**Saved entries:**
:::::
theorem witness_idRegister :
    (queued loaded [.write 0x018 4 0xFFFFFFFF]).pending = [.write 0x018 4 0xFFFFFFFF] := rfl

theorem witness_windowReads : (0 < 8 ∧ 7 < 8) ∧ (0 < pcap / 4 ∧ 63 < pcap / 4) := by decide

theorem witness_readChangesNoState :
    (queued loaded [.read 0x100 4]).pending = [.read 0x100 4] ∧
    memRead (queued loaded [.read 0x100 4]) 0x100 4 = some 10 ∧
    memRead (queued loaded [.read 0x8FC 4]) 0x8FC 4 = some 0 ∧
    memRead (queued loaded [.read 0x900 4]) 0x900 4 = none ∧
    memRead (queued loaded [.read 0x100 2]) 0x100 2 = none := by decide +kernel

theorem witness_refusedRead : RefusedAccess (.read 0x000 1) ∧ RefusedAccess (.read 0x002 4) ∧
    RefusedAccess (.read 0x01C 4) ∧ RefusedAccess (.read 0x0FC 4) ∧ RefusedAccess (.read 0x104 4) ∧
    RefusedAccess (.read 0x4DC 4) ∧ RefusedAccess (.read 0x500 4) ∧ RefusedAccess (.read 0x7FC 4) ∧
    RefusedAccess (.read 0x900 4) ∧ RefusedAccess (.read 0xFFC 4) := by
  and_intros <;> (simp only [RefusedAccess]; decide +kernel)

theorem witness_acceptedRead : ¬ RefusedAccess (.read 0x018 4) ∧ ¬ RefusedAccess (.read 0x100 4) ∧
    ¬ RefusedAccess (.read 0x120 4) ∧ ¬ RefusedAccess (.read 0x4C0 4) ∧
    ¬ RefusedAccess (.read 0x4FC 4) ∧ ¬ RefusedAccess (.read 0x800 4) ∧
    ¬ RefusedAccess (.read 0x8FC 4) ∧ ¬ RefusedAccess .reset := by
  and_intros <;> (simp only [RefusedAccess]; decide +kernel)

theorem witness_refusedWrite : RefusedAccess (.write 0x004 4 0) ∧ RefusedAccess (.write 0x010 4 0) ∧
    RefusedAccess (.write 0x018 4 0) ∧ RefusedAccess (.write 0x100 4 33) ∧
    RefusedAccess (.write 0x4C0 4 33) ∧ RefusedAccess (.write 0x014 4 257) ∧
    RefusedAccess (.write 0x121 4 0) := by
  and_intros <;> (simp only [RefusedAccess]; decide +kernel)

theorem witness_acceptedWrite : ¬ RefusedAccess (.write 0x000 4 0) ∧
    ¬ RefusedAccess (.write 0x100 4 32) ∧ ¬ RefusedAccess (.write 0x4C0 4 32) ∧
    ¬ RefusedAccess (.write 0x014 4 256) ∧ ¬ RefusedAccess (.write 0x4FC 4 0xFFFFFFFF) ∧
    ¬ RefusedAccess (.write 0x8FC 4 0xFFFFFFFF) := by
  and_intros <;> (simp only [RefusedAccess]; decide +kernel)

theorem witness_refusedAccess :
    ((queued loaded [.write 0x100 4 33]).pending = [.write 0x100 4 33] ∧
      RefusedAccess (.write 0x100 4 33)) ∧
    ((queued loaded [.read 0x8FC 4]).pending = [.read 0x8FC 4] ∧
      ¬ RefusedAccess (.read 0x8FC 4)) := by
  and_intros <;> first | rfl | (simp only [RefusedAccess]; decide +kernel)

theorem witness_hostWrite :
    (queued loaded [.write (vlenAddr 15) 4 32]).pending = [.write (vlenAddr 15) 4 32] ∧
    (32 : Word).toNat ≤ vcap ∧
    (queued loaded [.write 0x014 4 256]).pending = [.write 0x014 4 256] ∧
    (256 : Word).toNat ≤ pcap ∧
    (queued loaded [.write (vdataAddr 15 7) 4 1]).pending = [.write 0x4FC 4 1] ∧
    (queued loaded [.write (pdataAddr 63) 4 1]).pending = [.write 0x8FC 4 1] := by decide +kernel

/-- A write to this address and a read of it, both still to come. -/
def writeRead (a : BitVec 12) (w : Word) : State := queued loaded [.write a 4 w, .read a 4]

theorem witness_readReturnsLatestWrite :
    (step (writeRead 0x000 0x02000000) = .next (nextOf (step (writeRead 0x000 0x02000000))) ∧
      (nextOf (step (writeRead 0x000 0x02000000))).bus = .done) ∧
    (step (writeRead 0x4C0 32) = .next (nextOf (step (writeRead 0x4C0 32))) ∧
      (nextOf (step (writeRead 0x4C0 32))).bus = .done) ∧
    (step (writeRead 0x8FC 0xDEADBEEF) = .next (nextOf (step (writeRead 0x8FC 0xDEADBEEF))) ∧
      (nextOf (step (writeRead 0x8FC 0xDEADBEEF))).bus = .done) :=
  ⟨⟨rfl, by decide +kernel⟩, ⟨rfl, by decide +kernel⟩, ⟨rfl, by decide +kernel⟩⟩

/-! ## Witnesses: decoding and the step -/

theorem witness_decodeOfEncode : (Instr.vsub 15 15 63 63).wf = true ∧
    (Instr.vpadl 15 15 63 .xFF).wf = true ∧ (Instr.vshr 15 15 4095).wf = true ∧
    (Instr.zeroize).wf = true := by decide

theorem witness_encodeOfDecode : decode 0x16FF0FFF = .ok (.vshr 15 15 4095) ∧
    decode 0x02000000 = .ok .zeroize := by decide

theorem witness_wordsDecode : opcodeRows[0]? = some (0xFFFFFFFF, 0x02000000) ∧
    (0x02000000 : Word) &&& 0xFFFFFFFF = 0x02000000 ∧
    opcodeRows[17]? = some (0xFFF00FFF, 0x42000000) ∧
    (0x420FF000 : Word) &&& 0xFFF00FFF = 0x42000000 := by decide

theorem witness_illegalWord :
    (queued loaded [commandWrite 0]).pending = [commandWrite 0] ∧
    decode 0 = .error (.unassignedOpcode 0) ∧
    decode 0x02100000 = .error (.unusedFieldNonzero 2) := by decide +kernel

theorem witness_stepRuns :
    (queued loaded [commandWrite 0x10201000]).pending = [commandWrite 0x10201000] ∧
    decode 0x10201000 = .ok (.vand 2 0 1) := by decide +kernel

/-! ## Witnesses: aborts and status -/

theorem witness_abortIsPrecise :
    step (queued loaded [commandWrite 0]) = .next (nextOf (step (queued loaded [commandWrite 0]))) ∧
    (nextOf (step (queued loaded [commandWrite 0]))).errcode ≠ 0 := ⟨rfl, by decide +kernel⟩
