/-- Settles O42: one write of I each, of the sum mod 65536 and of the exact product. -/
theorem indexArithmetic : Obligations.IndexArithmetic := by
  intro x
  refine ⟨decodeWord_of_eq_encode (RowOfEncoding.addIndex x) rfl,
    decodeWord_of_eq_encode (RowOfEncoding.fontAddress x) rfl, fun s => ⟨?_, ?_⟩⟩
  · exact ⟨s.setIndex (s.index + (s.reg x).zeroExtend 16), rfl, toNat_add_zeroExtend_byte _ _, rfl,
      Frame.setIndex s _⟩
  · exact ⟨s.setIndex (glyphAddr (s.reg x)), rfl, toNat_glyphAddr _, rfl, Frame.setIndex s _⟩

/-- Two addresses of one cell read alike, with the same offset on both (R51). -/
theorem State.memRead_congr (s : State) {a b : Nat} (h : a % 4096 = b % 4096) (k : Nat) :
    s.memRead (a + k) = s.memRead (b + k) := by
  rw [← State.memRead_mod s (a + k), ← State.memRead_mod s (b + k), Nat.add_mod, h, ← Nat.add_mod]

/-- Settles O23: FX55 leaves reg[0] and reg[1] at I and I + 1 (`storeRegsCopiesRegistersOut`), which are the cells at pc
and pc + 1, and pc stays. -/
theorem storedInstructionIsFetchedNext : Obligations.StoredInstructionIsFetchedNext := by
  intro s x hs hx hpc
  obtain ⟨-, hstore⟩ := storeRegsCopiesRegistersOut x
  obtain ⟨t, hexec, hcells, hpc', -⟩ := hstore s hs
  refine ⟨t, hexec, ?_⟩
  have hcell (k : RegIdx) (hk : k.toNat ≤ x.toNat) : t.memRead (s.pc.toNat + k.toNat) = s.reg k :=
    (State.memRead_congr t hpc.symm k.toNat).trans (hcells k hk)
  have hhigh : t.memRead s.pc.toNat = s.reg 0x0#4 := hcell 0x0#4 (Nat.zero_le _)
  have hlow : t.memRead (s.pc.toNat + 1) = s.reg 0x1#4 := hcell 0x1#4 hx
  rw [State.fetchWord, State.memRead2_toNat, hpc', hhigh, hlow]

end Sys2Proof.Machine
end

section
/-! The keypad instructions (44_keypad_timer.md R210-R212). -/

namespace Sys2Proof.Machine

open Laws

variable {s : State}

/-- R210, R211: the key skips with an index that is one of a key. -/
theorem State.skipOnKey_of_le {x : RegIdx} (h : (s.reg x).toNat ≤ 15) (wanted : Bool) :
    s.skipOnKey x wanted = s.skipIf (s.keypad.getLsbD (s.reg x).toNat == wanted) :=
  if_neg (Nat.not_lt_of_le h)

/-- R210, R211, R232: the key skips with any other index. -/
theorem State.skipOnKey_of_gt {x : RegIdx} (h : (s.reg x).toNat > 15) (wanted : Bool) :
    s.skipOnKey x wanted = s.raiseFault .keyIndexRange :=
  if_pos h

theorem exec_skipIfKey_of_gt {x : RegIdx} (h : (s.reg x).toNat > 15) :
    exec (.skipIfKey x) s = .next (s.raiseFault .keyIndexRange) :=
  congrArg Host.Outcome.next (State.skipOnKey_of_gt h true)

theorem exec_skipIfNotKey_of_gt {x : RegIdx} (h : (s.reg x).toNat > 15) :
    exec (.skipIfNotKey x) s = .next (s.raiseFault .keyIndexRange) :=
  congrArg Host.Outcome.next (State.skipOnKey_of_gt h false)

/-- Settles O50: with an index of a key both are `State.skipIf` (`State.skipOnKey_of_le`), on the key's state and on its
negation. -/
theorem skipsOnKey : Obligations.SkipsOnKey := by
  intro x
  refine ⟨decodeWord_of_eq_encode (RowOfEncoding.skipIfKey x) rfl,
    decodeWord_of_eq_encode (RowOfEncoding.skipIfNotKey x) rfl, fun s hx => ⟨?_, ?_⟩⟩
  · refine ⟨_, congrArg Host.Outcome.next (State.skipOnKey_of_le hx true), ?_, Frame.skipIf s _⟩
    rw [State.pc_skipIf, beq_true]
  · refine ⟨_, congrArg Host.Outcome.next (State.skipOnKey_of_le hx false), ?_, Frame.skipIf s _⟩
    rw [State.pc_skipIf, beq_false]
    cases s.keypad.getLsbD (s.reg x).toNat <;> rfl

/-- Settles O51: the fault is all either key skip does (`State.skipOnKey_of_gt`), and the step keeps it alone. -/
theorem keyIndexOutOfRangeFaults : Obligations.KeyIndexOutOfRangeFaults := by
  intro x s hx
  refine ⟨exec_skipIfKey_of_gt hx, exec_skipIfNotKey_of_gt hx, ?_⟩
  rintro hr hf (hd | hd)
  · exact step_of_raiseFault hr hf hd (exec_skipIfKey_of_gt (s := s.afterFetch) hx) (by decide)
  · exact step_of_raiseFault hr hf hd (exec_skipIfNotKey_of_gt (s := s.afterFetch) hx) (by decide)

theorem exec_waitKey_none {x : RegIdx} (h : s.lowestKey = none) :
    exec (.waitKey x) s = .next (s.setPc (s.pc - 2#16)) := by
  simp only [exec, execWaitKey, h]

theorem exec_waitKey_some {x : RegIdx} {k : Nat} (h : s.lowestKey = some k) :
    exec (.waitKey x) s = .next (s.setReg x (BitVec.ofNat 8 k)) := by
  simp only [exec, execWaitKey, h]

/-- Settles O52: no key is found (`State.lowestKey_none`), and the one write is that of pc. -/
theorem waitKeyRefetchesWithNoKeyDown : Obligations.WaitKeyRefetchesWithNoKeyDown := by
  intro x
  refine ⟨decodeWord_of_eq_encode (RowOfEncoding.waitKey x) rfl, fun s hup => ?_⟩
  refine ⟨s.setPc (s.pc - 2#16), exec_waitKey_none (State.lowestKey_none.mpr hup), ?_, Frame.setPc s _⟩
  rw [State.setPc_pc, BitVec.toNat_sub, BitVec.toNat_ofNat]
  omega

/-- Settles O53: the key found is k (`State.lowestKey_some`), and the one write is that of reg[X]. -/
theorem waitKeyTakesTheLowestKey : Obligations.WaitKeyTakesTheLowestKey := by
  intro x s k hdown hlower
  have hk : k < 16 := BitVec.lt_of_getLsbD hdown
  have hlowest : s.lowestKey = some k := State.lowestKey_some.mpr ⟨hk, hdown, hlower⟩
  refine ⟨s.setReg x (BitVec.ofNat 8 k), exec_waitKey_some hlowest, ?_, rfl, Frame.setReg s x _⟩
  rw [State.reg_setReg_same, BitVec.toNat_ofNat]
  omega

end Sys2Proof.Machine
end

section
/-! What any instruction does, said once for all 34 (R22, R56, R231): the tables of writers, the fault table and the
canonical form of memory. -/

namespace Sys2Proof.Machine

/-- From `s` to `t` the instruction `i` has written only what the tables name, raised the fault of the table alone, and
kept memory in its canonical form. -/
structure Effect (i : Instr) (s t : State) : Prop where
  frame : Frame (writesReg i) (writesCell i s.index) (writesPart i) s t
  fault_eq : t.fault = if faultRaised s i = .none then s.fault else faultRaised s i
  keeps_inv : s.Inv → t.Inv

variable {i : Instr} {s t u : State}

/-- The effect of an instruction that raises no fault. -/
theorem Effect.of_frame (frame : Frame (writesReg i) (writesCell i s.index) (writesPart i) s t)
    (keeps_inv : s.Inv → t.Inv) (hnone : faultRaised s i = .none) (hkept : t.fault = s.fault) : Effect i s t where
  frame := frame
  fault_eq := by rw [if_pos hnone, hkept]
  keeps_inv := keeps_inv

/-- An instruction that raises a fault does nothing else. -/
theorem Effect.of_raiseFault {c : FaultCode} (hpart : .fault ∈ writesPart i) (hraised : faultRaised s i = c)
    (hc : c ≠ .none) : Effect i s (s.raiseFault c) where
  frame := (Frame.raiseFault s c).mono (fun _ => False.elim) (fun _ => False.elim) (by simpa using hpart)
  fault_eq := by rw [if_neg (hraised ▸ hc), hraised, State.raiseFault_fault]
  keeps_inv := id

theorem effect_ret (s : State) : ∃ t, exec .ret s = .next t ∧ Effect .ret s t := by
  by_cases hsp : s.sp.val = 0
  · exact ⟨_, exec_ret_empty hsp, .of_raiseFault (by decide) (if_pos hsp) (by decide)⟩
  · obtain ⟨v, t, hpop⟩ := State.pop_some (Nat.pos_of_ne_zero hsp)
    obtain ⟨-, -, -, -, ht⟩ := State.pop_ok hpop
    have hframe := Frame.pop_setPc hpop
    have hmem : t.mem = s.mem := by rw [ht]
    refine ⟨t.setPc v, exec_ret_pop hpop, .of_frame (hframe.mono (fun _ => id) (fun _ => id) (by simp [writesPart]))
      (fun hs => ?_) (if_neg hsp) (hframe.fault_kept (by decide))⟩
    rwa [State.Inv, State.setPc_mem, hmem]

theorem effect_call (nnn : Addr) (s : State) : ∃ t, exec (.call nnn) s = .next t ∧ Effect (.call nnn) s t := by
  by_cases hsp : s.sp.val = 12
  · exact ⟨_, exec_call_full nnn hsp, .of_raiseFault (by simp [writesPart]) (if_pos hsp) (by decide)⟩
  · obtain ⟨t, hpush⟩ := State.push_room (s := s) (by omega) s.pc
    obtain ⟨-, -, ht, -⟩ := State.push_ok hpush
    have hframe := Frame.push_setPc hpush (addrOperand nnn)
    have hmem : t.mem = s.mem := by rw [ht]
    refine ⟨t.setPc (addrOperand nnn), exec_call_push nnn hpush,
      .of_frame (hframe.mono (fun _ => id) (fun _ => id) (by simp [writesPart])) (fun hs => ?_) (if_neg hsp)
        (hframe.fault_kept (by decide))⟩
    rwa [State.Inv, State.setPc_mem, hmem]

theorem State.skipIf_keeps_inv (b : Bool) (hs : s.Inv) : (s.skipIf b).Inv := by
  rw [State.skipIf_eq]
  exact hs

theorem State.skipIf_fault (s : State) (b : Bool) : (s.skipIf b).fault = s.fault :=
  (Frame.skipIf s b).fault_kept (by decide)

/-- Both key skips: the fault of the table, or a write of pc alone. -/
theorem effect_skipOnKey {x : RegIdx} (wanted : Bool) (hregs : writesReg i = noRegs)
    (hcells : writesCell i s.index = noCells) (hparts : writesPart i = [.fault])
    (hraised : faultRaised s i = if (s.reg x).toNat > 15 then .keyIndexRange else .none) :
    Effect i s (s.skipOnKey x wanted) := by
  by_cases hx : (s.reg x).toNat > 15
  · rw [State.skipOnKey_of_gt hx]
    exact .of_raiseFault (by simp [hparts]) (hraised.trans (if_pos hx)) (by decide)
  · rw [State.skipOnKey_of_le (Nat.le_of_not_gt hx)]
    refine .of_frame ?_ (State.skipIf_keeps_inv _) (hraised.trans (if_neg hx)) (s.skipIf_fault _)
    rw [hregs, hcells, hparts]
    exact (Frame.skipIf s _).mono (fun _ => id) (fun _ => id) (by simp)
:::::
**Requirement:** Once the line containing "memRead (queued loaded [.read 0x100 2])" has been written out, please stop; every line before it, back to the first line of the records above, should be given exactly.

**Expected output:**
theorem witness_idRegister :
    (queued loaded [.write 0x018 4 0xFFFFFFFF]).pending = [.write 0x018 4 0xFFFFFFFF] := rfl

theorem witness_windowReads : (0 < 8 ∧ 7 < 8) ∧ (0 < pcap / 4 ∧ 63 < pcap / 4) := by decide

theorem witness_readChangesNoState :
    (queued loaded [.read 0x100 4]).pending = [.read 0x100 4] ∧
    memRead (queued loaded [.read 0x100 4]) 0x100 4 = some 10 ∧
    memRead (queued loaded [.read 0x8FC 4]) 0x8FC 4 = some 0 ∧
    memRead (queued loaded [.read 0x900 4]) 0x900 4 = none ∧
    memRead (queued loaded [.read 0x100 2]) 0x100 2 = none := by decide +kernel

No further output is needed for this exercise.